** DATA SECTION **
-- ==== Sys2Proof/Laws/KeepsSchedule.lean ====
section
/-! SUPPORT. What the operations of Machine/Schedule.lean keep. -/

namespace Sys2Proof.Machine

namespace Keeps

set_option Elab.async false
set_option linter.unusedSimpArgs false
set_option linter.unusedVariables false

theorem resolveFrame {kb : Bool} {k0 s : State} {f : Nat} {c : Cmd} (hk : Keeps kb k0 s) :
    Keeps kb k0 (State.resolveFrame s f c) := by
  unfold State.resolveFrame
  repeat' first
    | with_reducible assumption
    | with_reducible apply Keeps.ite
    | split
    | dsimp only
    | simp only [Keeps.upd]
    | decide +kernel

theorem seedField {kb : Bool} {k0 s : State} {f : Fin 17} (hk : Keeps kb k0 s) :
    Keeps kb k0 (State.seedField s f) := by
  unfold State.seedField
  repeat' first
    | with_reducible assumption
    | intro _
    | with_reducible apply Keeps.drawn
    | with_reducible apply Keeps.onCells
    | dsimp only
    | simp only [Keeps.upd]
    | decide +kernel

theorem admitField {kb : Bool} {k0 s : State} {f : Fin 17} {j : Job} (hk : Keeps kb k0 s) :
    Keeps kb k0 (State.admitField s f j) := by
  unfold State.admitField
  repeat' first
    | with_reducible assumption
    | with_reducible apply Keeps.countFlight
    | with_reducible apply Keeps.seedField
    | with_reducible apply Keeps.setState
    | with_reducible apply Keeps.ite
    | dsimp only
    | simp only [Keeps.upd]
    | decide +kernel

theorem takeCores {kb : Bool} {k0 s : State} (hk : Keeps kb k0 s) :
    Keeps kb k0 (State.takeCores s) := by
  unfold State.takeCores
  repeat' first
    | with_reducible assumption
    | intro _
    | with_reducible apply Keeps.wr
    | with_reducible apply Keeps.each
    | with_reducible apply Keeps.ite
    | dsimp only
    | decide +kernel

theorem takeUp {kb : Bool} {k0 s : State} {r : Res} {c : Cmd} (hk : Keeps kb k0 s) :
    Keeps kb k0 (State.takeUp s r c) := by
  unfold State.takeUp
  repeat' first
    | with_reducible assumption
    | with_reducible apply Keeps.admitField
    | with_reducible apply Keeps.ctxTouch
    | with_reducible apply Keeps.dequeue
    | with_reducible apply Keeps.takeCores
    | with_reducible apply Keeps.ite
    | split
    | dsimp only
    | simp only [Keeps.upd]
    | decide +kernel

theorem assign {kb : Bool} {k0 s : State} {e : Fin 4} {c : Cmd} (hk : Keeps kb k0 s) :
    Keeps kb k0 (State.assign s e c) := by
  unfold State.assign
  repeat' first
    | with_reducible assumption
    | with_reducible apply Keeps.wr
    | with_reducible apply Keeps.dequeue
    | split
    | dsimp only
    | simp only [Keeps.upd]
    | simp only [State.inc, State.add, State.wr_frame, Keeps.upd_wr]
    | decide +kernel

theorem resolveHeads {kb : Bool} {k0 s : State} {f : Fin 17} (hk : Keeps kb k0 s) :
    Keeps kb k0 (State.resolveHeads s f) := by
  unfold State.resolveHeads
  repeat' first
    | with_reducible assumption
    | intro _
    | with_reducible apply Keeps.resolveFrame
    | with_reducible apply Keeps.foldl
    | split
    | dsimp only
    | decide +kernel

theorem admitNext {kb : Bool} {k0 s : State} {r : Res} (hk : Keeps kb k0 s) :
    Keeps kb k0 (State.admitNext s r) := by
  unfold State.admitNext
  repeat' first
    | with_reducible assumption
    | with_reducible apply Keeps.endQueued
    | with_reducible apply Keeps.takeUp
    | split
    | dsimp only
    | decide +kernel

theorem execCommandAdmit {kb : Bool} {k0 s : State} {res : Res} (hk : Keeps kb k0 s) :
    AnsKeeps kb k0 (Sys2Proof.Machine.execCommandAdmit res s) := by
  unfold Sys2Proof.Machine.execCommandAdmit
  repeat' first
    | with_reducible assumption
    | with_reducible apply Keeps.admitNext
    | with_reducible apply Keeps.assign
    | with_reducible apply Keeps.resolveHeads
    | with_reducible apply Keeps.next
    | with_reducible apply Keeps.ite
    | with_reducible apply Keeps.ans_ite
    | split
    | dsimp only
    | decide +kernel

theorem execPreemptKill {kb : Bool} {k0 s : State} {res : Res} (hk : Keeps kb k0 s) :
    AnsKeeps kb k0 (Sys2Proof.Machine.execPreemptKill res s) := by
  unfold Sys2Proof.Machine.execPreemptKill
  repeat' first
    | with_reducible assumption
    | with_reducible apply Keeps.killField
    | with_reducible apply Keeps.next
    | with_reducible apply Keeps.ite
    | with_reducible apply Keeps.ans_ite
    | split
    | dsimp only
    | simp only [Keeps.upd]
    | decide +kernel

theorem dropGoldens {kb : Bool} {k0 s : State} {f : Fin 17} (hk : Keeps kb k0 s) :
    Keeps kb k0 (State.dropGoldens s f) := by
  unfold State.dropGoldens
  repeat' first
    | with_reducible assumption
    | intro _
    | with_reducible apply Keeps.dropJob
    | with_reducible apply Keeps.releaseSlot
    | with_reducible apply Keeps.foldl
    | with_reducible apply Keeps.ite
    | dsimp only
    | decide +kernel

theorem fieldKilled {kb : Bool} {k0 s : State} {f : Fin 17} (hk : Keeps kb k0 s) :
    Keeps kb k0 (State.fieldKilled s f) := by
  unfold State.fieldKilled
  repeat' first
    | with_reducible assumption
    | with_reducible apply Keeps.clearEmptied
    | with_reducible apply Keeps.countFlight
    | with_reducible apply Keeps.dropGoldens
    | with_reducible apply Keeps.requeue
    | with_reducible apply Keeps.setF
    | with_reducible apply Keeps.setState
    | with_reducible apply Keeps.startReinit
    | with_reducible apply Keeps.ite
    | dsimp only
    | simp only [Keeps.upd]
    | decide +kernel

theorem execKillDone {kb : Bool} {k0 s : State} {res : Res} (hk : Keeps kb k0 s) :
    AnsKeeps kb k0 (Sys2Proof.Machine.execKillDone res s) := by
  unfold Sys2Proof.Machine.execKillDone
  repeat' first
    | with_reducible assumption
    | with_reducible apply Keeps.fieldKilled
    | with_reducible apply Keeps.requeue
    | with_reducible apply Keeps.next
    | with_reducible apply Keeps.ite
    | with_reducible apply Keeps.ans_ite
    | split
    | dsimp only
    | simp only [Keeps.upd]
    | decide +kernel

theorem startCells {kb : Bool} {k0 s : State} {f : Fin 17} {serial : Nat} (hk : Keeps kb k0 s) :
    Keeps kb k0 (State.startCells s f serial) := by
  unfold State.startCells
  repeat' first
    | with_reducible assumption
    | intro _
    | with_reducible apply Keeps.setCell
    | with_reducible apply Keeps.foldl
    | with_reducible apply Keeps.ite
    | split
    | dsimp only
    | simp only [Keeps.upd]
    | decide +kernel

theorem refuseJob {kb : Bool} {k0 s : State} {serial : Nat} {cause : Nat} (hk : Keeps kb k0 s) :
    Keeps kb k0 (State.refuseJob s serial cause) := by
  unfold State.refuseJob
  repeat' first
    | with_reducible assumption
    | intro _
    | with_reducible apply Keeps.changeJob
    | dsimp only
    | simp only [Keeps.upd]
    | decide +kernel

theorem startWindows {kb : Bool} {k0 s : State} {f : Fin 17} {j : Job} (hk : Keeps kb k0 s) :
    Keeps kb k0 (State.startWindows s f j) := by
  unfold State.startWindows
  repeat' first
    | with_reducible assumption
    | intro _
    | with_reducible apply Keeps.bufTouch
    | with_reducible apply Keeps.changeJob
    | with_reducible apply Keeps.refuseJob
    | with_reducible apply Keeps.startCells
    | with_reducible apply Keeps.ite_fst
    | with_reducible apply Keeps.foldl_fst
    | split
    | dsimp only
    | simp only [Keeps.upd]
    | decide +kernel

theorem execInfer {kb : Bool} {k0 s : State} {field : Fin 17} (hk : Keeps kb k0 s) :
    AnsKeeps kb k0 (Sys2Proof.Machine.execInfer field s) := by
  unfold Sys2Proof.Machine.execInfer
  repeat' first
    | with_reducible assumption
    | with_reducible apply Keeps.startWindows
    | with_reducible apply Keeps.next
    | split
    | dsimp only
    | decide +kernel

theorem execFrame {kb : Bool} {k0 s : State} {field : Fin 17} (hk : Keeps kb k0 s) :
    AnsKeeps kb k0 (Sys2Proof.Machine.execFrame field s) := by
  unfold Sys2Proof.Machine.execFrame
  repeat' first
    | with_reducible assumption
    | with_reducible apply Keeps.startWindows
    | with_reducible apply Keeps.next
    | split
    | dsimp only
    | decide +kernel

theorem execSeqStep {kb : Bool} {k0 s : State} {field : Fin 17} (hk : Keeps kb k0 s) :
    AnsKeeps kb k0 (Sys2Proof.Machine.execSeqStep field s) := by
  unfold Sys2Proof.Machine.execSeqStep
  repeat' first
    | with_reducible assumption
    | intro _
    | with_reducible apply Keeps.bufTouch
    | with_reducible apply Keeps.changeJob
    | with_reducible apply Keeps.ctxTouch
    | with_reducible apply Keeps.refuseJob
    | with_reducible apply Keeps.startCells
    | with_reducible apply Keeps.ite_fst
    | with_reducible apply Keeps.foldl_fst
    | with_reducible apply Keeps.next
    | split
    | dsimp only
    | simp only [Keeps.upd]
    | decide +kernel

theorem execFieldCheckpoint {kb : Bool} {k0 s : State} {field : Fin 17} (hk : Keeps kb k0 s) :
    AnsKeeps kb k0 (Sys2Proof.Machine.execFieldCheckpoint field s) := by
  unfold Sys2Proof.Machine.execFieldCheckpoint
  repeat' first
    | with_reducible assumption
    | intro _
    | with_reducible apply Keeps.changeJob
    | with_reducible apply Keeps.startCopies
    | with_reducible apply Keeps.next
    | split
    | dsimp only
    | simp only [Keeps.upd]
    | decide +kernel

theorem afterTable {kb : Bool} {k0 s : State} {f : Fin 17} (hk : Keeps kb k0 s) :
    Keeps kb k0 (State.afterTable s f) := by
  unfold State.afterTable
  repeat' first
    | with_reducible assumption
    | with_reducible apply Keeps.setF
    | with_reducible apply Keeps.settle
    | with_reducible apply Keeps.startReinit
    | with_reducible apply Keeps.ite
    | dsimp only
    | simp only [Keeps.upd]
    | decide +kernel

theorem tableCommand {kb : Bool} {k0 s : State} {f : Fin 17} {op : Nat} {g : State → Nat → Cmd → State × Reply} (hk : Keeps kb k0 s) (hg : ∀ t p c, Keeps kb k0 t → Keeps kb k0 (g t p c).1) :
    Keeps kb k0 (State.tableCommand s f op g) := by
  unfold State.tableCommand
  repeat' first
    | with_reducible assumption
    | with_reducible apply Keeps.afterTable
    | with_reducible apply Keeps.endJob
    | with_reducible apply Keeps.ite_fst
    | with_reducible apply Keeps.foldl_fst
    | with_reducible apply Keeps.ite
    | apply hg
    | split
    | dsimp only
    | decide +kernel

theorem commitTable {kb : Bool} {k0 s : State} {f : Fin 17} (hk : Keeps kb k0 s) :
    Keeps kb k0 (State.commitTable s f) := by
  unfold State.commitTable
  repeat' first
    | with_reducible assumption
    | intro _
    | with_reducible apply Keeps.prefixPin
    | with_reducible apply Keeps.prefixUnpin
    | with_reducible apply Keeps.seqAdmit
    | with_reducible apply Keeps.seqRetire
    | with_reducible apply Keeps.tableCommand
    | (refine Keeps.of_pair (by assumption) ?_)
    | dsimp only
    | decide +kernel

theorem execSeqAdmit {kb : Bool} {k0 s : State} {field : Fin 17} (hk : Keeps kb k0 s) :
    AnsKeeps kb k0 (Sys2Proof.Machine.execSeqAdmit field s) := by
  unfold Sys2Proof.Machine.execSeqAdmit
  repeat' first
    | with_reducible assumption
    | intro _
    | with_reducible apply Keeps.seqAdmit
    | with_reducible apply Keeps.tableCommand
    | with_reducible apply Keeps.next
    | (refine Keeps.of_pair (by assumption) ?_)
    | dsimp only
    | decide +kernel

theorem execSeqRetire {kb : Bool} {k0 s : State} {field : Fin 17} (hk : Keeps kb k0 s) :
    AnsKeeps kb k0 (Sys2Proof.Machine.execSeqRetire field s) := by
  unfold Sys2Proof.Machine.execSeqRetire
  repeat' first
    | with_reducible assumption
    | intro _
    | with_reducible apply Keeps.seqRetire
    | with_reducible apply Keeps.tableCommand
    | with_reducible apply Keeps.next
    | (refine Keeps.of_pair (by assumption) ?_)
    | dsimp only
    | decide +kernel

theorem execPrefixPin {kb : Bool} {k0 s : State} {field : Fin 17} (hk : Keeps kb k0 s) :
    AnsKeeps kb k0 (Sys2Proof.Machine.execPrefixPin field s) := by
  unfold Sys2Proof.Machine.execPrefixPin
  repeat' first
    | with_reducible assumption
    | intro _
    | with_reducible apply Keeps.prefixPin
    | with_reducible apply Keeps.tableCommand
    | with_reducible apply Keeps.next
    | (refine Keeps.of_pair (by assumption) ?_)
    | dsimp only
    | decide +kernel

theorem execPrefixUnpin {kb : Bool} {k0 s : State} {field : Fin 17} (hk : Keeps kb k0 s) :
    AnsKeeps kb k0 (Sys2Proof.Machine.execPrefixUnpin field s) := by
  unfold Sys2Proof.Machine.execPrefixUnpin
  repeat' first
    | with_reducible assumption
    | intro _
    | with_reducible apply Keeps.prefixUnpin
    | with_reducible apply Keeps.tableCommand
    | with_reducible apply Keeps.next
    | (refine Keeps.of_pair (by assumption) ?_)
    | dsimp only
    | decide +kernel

** THE PROBLEM **
Each line above from the one with "Keeps kb k0 (State.resolveHeads" up to and including the one with "with_reducible apply Keeps.endQueued" must be set down exactly, and no line outside that span may appear.

** WRITTEN ANSWER **
    Keeps kb k0 (State.resolveHeads s f) := by
  unfold State.resolveHeads
  repeat' first
    | with_reducible assumption
    | intro _
    | with_reducible apply Keeps.resolveFrame
    | with_reducible apply Keeps.foldl
    | split
    | dsimp only
    | decide +kernel

theorem admitNext {kb : Bool} {k0 s : State} {r : Res} (hk : Keeps kb k0 s) :
    Keeps kb k0 (State.admitNext s r) := by
  unfold State.admitNext
  repeat' first
    | with_reducible assumption
    | with_reducible apply Keeps.endQueued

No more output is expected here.